The financial crisis hit Latin American markets anywhere from three to nine months after first striking in the U.S. It is only now that the need to consolidate in over-supplied sectors in Latin America is becoming evident. The first industries to feel the pain of falling demand are the region’s burgeoning commodity exporters. Junior mining companies in Peru and metal manufacturers in Argentina and Chile all share in common a rapid fall from grace as prices collapsed and their debt servicing costs skyrocketed thanks to scarce corporate credit. Cut off from capital markets, junior mining companies are busy flogging their new exploration properties in South America to the handful of cash-rich mining majors. But there are too many junior mining companies looking for too few majors, leaving many stranded and ready to sell to financial investors at discounted prices.

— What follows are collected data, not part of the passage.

-- ==== Sys2Proof/Machine/Seal.lean ====
section
/-! DEFINITION. The configuration Seal: staging, the checks of Table 16.8 and the application of R441. -/
namespace Sys2Proof.Machine

/-! ## Staging and images (R442, R443) -/

/-- A byte of the staging buffer. -/
def stagedReset (_ : Nat) : Byte := 0
def State.stagedByte (s : State) (o : Nat) : Byte := SMap.get stagedReset s.store.staged o

/-- A granule of 64 bytes is marked as staged. -/
def State.marked (s : State) (g : Nat) : Bool := SMap.get (fun _ => false) s.store.marks g

/-- Something is staged since the last ARM or boot. -/
def State.anyStaged (s : State) : Bool := s.store.touched

/-- How many bytes of an image its header's length claims, within the buffer. -/
def imageSize (len : Nat) : Nat := max 64 (min 262144 len)

/-- The staged image, as long as its header says. -/
def State.stagedImage (s : State) : List Byte :=
  let len := leNat ((List.range 4).map fun i => s.stagedByte (8 + i))
  (List.range (imageSize len)).map s.stagedByte

/-- R442: every granule below length is marked. -/
def State.stagedWhole (s : State) (len : Nat) : Bool := (List.range ((len + 63) / 64)).all s.marked

/-- Offset of Seal copy c in boot flash (Table 16.4). -/
def sealCopyAt (c : Nat) : Nat := if c = 0 then 0x110000 else 0x150000

/-- The stored image of copy c, as long as its header says. -/
def State.sealCopy (s : State) (c : Nat) : List Byte :=
  s.flashBytes (sealCopyAt c) (imageSize (leNat (s.flashBytes (sealCopyAt c + 8) 4)))

/-- Of two copies with a property, the one of the higher generation. -/
def pickCopy (a b : List Byte) (p : List Byte → Bool) : Option Nat :=
  match p a, p b with
  | true, true => some (if sealGeneration a < sealGeneration b then 1 else 0)
  | true, false => some 0
  | false, true => some 1
  | false, false => none

/-- R443: the copy that is newest and passes its CRC. -/
def State.storedBest (s : State) : Option Nat := pickCopy (s.sealCopy 0) (s.sealCopy 1) sealIntact

/-- R443: the copy of the higher generation among those with the magic. -/
def State.storedMagic (s : State) : Option Nat := pickCopy (s.sealCopy 0) (s.sealCopy 1) sealMarked

/-- Write bytes into the staging buffer and mark the granules they touch. -/
def State.stage (s : State) (o : Nat) (b : List Byte) : State :=
  { s with store := { s.store with
      staged := SMap.setRange stagedReset s.store.staged o b.length fun a => b.getD (a - o) 0
      marks := SMap.setRange (fun _ => false) s.store.marks (o / 64) ((o + b.length + 63) / 64 - o / 64) fun _ => true
      touched := true } }

/-- R443: a stored copy in the staging buffer, with every granule of it marked; nothing counts as staged since the boot. -/
def State.stageCopy (s : State) (img : List Byte) : State :=
  let t := s.stage 0 img
  { t with store := { t.store with
      marks := SMap.setRange (fun _ => false) t.store.marks 0 4096 fun _ => true, touched := s.store.touched } }

/-! ## What a Seal may set (R440, R441) -/

/-- Table 16.8, 0x0106: the registers a REGS entry may name. -/
def sealOpen (a : Nat) : Bool :=
  match blockOf a with
  | some .time | some .clk | some .link | some .fwd | some .pipe | some .grey | some .scan | some .sink | some .spwm | some .mir => true
  | some .census => a == Reg.CENSUS_CFG_EN.addr || (0xB0004 ≤ a && a ≤ 0xB0008)
  | some .motif => a < 0xC0100 || a == Reg.MOTIF_FB_CFG_TIMEOUT.addr
  | some .sys => a == Reg.SVC_CFG_QUAD.addr || a == Reg.SYS_ROOK_CFG_WDOG_ACTION.addr
  | _ => false

/-- The RW and RWC bits of a register. -/
def cfgMask (a : Nat) : Nat := match regDefAt a with
  | some d => d.rw ||| d.rwc
  | none => 0

/-- A REGS entry names an open register and sets only RW and RWC bits (log entry 62). -/
def regEntryOk (a v : Nat) : Bool :=
  a / 2 % 2 == 0 && sealOpen (a / 4 * 4) && cfgMask (a / 4 * 4) != 0 && v &&& cfgMask (a / 4 * 4) == v

/-- The registers a Seal can set: open registers with RW or RWC bits. -/
def sealRegs : List Nat :=
  ([Block.sys, .clk, .time, .link, .fwd, .pipe, .grey, .scan, .sink, .census, .motif, .spwm, .mir].flatMap regDefsOf).flatMap fun d =>
    if d.rw ||| d.rwc = 0 then [] else ((List.range d.count).map fun i => d.base + i * d.stride).filter sealOpen

/-- The u32 pairs of a REGS section. -/
def regPairs (d : List Byte) : List (Nat × Nat) := (entries 8 d).map fun e => (leAt e 0 4, leAt e 4 4)

/-- The register words a section sets, in order. -/
def secWrites (x : Sec) : List (Nat × Nat) :=
  if x.typ = 1 then (regPairs x.data).map fun (a, v) => (a / 4 * 4, v)
  else if x.typ = 3 then (entries 24 x.data).flatMap fun e => (List.range 5).map fun k => (mapWordAddr (byteAt e 0) k, leAt e (4 + 4 * k) 4)
  else []

/-- The register words of a Seal in section order, the entries of REGS in order. -/
def sealWrites (l : List Sec) : List (Nat × Nat) := l.flatMap secWrites

/-- The RW and RWC bits a configuration gives a register: the last word that names it, else its reset value (R441). -/
def sealWord (w : List (Nat × Nat)) (a : Nat) : Nat :=
  (match w.reverse.find? fun e => e.1 == a with
    | some e => e.2
    | none => (regReset a).toNat) &&& cfgMask a

/-- A register word with its RW and RWC bits replaced. -/
def setCfg (a : Nat) (old : Word) (v : Nat) : Word := (old &&& ~~~ BitVec.ofNat 32 (cfgMask a)) ||| BitVec.ofNat 32 v
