/-- R304, R307 to R309: a COMMAND that has passed its checks, bound to session `h` and authenticated. `to`: where its replies go. -/
def State.acceptCommand (s : State) (h : Nat) (x : Session) (tag : Nat) (noReply : Bool) (when_ : Nat) (peer : ReplyTo)
    (b : List Byte) : State :=
  let op := cmdOpcode b
  let s := s.hearPartner x.partner
  if !noReply && x.avail == 0 then (s.bump Reg.FWD_KLP_CNT1_CREDIT).refuseCommand peer (some h) h tag op .eCredit
  else if s.coreDown then (if noReply then s else s.refuseCommand peer (some h) h tag op .eBusy)
  else
    let s := if noReply then s else s.updSession h Session.take
    let o : Origin := .klp h tag noReply (!noReply) peer
    if x.verMaj = 3 ∧ when_ ≠ 0 then s.acceptTimed o op when_ (cmdPlenOk b) (cmdParams b)
    else s.takeCommand o op (cmdPlenOk b) (cmdParams b)

/-- R343, R347: a mailbox command runs; while the control core is down, hardware answers E_BUSY. -/
def State.mboxRun (s : State) (b : List Byte) : State :=
  let s := { s with cmd := { s.cmd with mboxDue := false } }
  let len := s.rd Reg.SVC_MBOX_LEN
  let bad := len < 4 ∨ 1024 < len
  if s.coreDown then s.postReply (.mbox true) (if bad then 0 else cmdOpcode b) .eBusy [] .nothing
  else if bad then s.postReply (.mbox true) 0 .eParam [] .nothing
  else s.takeCommand (.mbox true) (cmdOpcode b) (cmdPlenOk b) (cmdParams b)

/-- The bytes of the inbound buffer that LEN covers. -/
def State.mboxCommand (s : State) : List Byte :=
  (List.range (min 1024 (s.rd Reg.SVC_MBOX_LEN))).map fun i => SMap.get (fun _ => (0 : Byte)) s.cmd.mboxIn i

/-- R347: the mailbox command that waits runs. In SENTRY and BOOT no command is answered (R325). -/
def State.mboxServe (s : State) : State :=
  if s.cmd.mboxDue && s.powered 4 && decide (2 ≤ s.devState) then s.mboxRun s.mboxCommand else s

/-- R347: service software writes a command into the inbound buffer and sends it. -/
def State.mboxSubmit (s : State) (b : List Byte) : State :=
  let s := s.cvuTapWord 6 0 (BitVec.ofNat 32 (b.length % 2048 + 2 ^ 16))
  if s.rdB Reg.SVC_MBOX_BUSY || s.rdB Reg.SVC_MBOX_RDY then s.setW1c Reg.SVC_MBOX_OVERRUN
  else
    let buf := SMap.setRange (fun _ => (0 : Byte)) s.cmd.mboxIn 0 (min 1024 b.length) fun a => b.getD a 0
    let s := { s with cmd := { s.cmd with mboxIn := buf, mboxDue := true } }
    ((s.wr Reg.SVC_MBOX_LEN b.length).wr Reg.SVC_MBOX_BUSY 1).mboxServe

/-- R275: a command of the poll bus's queue runs. -/
def State.pollRun (s : State) (b : List Byte) (broadcast : Bool) : State :=
  s.takeCommand (.poll broadcast) (cmdOpcode b) (cmdPlenOk b) (cmdParams b)

/-- R275, R306, R325: the oldest command of the poll bus's queue runs when its turn has come. -/
def State.pollServe (s : State) : State :=
  if s.coreDown || !s.powered 4 || s.devState < 2 then s else
    match s.poll.cmds with
    | (b, broadcast) :: rest =>
      if s.mustWait (.poll broadcast) (cmdOpcode b) then s else { s with poll := { s.poll with cmds := rest } }.pollRun b broadcast
    | [] => s

/-- A command of chapter 11, by the transport it comes on. -/
def State.commandVia (s : State) (via : Via) (op : Nat) (p : List Byte) : State :=
  let b := cmdPayload op p
  match via with
  | .session i tag noReply when_ =>
    match tabFind s.klp.sessions i.val with
    | some x => if s.devState < 2 || !s.powered 0 then s else
        s.acceptCommand (s.handle 1 i.val) x tag.toNat noReply when_.toNat x.peer b
    | none => s
  | .poll =>
    if s.coreDown || !s.powered 4 || s.devState < 2 then s else
      match s.poll.cmds with
      | (c, f) :: rest =>
        if c = b then { s with poll := { s.poll with cmds := rest } }.pollRun b f
        else if 4 ≤ s.pollWaiting then s.bump Reg.PB_CNT0_OVERRUN
        else s.pollRun b false
      | [] => if 4 ≤ s.pollWaiting then s.bump Reg.PB_CNT0_OVERRUN else s.pollRun b false
  | .mbox => if s.powered 4 then s.mboxSubmit b else s

/-! ## The rows of the opcode tables -/

/-- R343: HELLO as an opcode. -/
def execHelloOpcode (via : Via) (params : List Byte) (s : State) : Host.Outcome State Fault Refusal :=
  .next (s.commandVia via 0x0001 params)

/-- R327: BYE. -/
def execBye (via : Via) (params : List Byte) (s : State) : Host.Outcome State Fault Refusal :=
  .next (s.commandVia via 0x0002 params)

/-- R327: CAPS. -/
def execCaps (via : Via) (params : List Byte) (s : State) : Host.Outcome State Fault Refusal :=
  .next (s.commandVia via 0x0003 params)

/-- R327: CREDIT. -/
def execCredit (via : Via) (params : List Byte) (s : State) : Host.Outcome State Fault Refusal :=
  .next (s.commandVia via 0x0004 params)

/-- R327: AUTH. -/
def execAuth (via : Via) (params : List Byte) (s : State) : Host.Outcome State Fault Refusal :=
  .next (s.commandVia via 0x0005 params)

/-- R328: REG_RD. -/
def execRegRd (via : Via) (params : List Byte) (s : State) : Host.Outcome State Fault Refusal :=
  .next (s.commandVia via 0x0101 params)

In Mexico, auto parts exporters have watched their U.S. customer demand collapse as two of three U.S. major car companies faced bankruptcy. The top 10 Mexican auto parts product category exports are anticipated to drop 50% from $53 billion in 2008 to $26 billion in 2009. The capital intensive industry cannot survive intact under the scenario of losing half of its revenue. During the last few years, many of Mexico’s auto parts exporters were able to borrow in dollars at historically competitive rates, assured of demand in the U.S. Now, with a devalued currency and rising corporate debt pricing, the Mexican auto parts sector is under attack from the revenue and cost sides of the ledger.

Across Latin America, trade with the U.S. will decline close to 40% in value and an estimated 10%-15% in volume. That will place enormous pressure on international cargo players, particularly air cargo in and out of South America, as well as cross-border trucking between the U.S. and Mexico. Latin American players in the space grew market share over the last six years, their expansion fuelled by access to cheap debt. They face the same margin squeeze as auto parts exporters with falling demand, weakened prices and growing finance costs.

After retreating multinationals and exporters under siege, the third source of distressed assets evolving from this crisis will be capital intensive service sector providers that took on too much debt too quickly in their effort to grow over the last six years. Retailing, consumer credit, construction, and tourism are all sectors that enjoyed spectacular growth and intra-regional investment in recent years.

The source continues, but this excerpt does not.